The control module 14 may be configured to change from the first state to the second state if the information about the electrical capacity of the electrical conductor structure 12 is a presence (or absence) of a liquid or a presence (or absence) of ice in the environment of the electrical conductor structure 12 and if the information about the temperature of the electrical conductor structure 12 indicates that the electrical conductor structure 12 has a temperature below a temperature threshold. For example, the control module 14 can be configured to change from the first state to the second state if the information about the electrical capacity of the electrical conductor structure 12 indicates a presence of a liquid in the vicinity of the electrical conductor structure 12 and if the temperature of the electrical Conductor structure 12 indicates that ice formation can occur.

More details and aspects of the electrical circuit and / or method are given in connection with the concept or examples described before or after (e.g. Figs. 3 to 5). The electrical circuit and / or method may include one or more additional optional features that correspond to one or more aspects of the proposed concept or examples as described before or after.

At least some embodiments deal with an electrical resistance heater, which also has a (capacitive and / or resistive) sensor function, characterized by an intelligent, single-layer layout for the common use of conductor tracks for the heating and sensor functions. In other words, execution examples deal with a capacitive sensor with a heating function. A single-layer layout can combine a capacitive sensor function with electrical resistance heating. Capacitive sensors can be used to a) monitor (undesired) ice formation in liquids (also English monitoring), for example in fuel lines in airplanes or satellites, exhaust gas cleaning lines in diesel vehicles, washer fluid lines in vehicles, etc .; b) to monitor the formation of ice or moisture on surfaces (eg on wing profiles in aviation or wind turbines). After detection of ice, the function may have to be switched off or a separate heater switched on;

 c) to detect an absence / presence of media / liquids / moisture / gases to be heated

 d) to be used as a level sensor; or

 e) Detect animals and heat them locally, for example in a heated seat, which only switches on automatically when occupied.

In at least some systems, a separate heater (heating element with electronics) must be installed in addition to the sensor (sensor element with electronics) for detection. This can be solved by two separate circuits / components for heater and sensor in one layer or in a multi-layer structure. The sensory (capacitive and / or resistive) circuits and the heating circuits can be installed separately.

In at least some exemplary embodiments, a fitter web structure that is used for heating and measuring is single-layered. The electrical circuit of at least some exemplary embodiments consists of a circuit which combines the sensory functions and the heating function.
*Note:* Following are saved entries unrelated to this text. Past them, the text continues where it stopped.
-- ==== Sys2Proof/Machine/Sentences.lean ====
section
/-! DEFINITION. Waking a channel (R473, R475), the lights a subchannel is under (R54, R57, R58), and sentences: requests,
starts, steps and ends (R310 to R319), with the PHY actions of R340. -/

namespace Sys2Proof.Machine

open Reg

/-! ## Waking a channel (R473, R475) -/

/-- Power state of channel `n`. -/
def Block.chState (b : Block) (n : Nat) : Nat := b.rd (PWR_CH_STATUS_STATE n)

/-- A wake of channel `n`: an exit begins from A1, S1 or S2; during an entry it is latched; during an exit it is
absorbed. -/
def Block.wake (b : Block) (n : Nat) : Block :=
  match b.pwr.target.get n with
  | some 0 => b
  | some _ =>
    let b := { b with pwr := { b.pwr with chWake := b.pwr.chWake.set n true } }
    b.wr (PWR_CH_STATUS_WAKE_LATCHED n) 1
  | none =>
    let st := b.chState n
    if st = pwA1 ∨ st = pwS1 ∨ st = pwS2 then
      let low := if bitOf b.pwr.chLow n then b.pwr.chLow - 2 ^ n else b.pwr.chLow
      let b := { b with pwr := { b.pwr with target := b.pwr.target.set n (some pwA0), chLow := low } }
      b.wr (PWR_CH_STATUS_MOVING n) 1
    else b

/-! ## Why a power request is refused (R472) -/

/-- Replacement state of channel `n`. -/
def Block.rplState (b : Block) (n : Nat) : Nat := b.rd (MOD_RPL_STATUS_STATE n)

/-- IN_SERVICE. -/
def rpInService : Nat := 0
/-- RELEASING. -/
def rpReleasing : Nat := 1
/-- RELEASED. -/
def rpReleased : Nat := 2
/-- ATTACHING. -/
def rpAttaching : Nat := 3
/-- ATTACHED. -/
def rpAttached : Nat := 4
/-- FAILED. -/
def rpFailed : Nat := 5

/-- A training waits or runs. -/
def Block.trainBusy (b : Block) (s : Nat) : Bool :=
  b.rd (PHY_TRAIN_STATUS_STATE s) == 1 || b.rd (PHY_TRAIN_STATUS_STATE s) == 2

/-- A channel that is not OFF. -/
def Block.chLive (b : Block) (n : Nat) : Bool := b.chState n != pwOFF

/-- The channels a request names: for S3 the whole block. -/
def pwrNamed (state chans : Nat) : List Nat := if state = 4 then List.range 16 else (List.range 16).filter (bitOf chans)

/-- Why a request is refused, 0 for not (R472). -/
def Block.pwrCode (b : Block) (state chans : Nat) : Nat :=
  let named := pwrNamed state chans
  if b.on THM_STATUS_TRIP then 8
  else if state ≠ 0 ∧ (b.rd PWR_STATUS_BLOCK ≠ 0 ∨ b.pwr.inS3 ∨ named.any (fun n => (b.pwr.target.get n).isSome)) then 2
  else if 5 ≤ state ∨ (state ≠ 4 ∧ named.any (fun n => !b.chLive n || b.rplState n != rpInService))
      ∨ named.any (fun n => b.trainBusy (2 * n) || b.trainBusy (2 * n + 1)) then 3
  else if state = 4 ∧ b.edtInScratch then 4
  else if state = 4 ∧ named.any (fun n => b.rplState n == rpReleasing || b.rplState n == rpAttaching) then 5
  else if state = 4 ∧ b.rd PWR_WAKE_EN = 0 then 6
  else if (state = 3 ∨ state = 4) ∧ b.harbour then 7
  else 0

/-! ## Lights over a subchannel (R54, R57, R58, R270) -/

/-- A light has no effect on channel `n`: it is OFF, or a subchannel of it is fenced (R54). -/
def Block.chLightless (b : Block) (n : Nat) : Bool :=
  b.subFenced (2 * n) || b.subFenced (2 * n + 1) || b.chState n == pwOFF

/-- Verb codes of R54's table. -/
def vbRefreshWindow : Nat := 1
/-- QUIET. -/
def vbQuiet : Nat := 2
/-- PROBE_WINDOW. -/
def vbProbeWindow : Nat := 7

/-- An entry of the working light list is enabled, has not reached DONE, has a verb, and names bit `t` of its TARGET. -/
def Block.lightTargets (b : Block) (verb i t : Nat) : Bool :=
  b.wk (LGT_CTL_ENABLE i) != 0 && b.wk (LGT_CTL_VERB i) == verb && bitOf (b.wk (LGT_TARGET_TARGET i)) t
    && !b.on (LGT_STATUS_DONE i)

/-- Entries whose on-time is in progress. -/
def Block.lightActive (b : Block) (i : Nat) : Bool := b.on (LGT_STATUS_ACTIVE i)

/-- A light has no effect on the subchannel: it is fenced or OFF (R54). -/
def Block.lightless (b : Block) (s : Nat) : Bool := b.subFenced s || b.chState (s / 2) == pwOFF

/-- The union of the kinds of the QUIET on-times over subchannel `s` (R54, R57). -/
def Block.quietKinds (b : Block) (s : Nat) : Nat :=
  if b.lightless s then 0
  else (List.range 64).foldl (fun m i =>
    if b.lightActive i && b.wk (LGT_CTL_VERB i) == vbQuiet && bitOf (b.wk (LGT_TARGET_TARGET i)) s
    then m ||| b.wk (LGT_ARG_ARG i) else m) 0

/-- The REFRESH_WINDOW entry that targets subchannel `s` (R270). -/
def Block.refTarget (b : Block) (s : Nat) : Option Nat :=
  (List.range 64).find? (fun i => b.lightTargets vbRefreshWindow i s)

/-- The REFRESH_WINDOW entry whose rules refresh of subchannel `s` follows: the one that targets it, or one that has
reached DONE and whose last on-time runs, since free running starts at the end of that on-time (R270). -/
def Block.refWindow (b : Block) (s : Nat) : Option Nat :=
  match b.refTarget s with
  | some i => some i
  | none => (List.range 64).find? (fun i =>
      b.lightActive i && b.wk (LGT_CTL_VERB i) == vbRefreshWindow && bitOf (b.wk (LGT_TARGET_TARGET i)) s)

/-- An enabled PROBE_WINDOW targets `s`, be it DONE or not, and none of its on-times is in progress: write probes wait
(R58). -/
def Block.probesHeld (b : Block) (s : Nat) : Bool :=
  (List.range 64).any (fun i => b.wk (LGT_CTL_ENABLE i) != 0 && b.wk (LGT_CTL_VERB i) == vbProbeWindow
    && bitOf (b.wk (LGT_TARGET_TARGET i)) s)
  && !((List.range 64).any (fun i => b.lightActive i && b.wk (LGT_CTL_VERB i) == vbProbeWindow
        && bitOf (b.wk (LGT_TARGET_TARGET i)) s))

/-! ## Sentences as stored (R310, R311) -/

/-- Text of sentence `n`. -/
def Block.sentence (b : Block) (n : Nat) : List Byte := b.sec tySentences n

/-- FLAGS.URGENT. -/
def sntUrgent (t : List Byte) : Bool := bitOf (leAt t 1 1) 0
/-- STEP_COUNT. -/
def sntSteps (t : List Byte) : Nat := leAt t 2 2
/-- HOLD. -/
def sntHold (t : List Byte) : Nat := leAt t 4 1
/-- KIND. -/
def sntKind (t : List Byte) : Nat := leAt t 5 1
/-- TIMEOUT_US. -/
def sntTimeout (t : List Byte) : Nat := leAt t 6 2
/-- Step `i`. -/
def sntStep (t : List Byte) (i : Nat) : Nat := leAt t (16 + 8 * i) 8
/-- OP of a step. -/
def stOp (w : Nat) : Nat := bitsOf w 4 0

/-- Code of a purpose, for the Keeper program's choice of sentence. -/
def Purpose.code : Purpose → Nat
  | .keeper => 0
  | .software => 1
  | .alert => 2
  | .fenceExit => 3
  | .osc => 4
  | .probe => 5
  | .repair => 6
  | .refreshEntry => 7
  | .train => 8
  | .speed => 9
  | .loopIn => 10
  | .loopOut => 11

/-- A sentence of a training, which its subchannel takes while it trains, fenced or not (R326, R337). -/
def Purpose.ofTraining (p : Purpose) : Bool := p == .train

/-- The sentence the Keeper program names for a purpose: R589 gives those of the harbour program, and for other uses none,
which the number 6 stands for; those of an image's program are the program's own (free). -/
def Block.keeperSentence (b : Block) (p : Purpose) : Nat :=
  if b.harbour then
    match p with
    | .alert => 3
    | .probe => 4
    | .osc => 5
    | _ => 6
  else Config.keeperSentence (b.sec tyKeeper 0) p.code % 64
At least some embodiments include an electrical (ohmic) resistance heater with a simultaneous (capacitive and / or resistive) sensor function, characterized by an intelligent, single-layer faience (English for arrangement, for example the electrical Feiterbahnstruktur) for the common use of Feiterbahnen / conductive structures for the heating and sensor function.

Exemplary embodiments of the electric fitter structure: 1. Printed silver conductor tracks on film, can be applied to components (such as the support structure)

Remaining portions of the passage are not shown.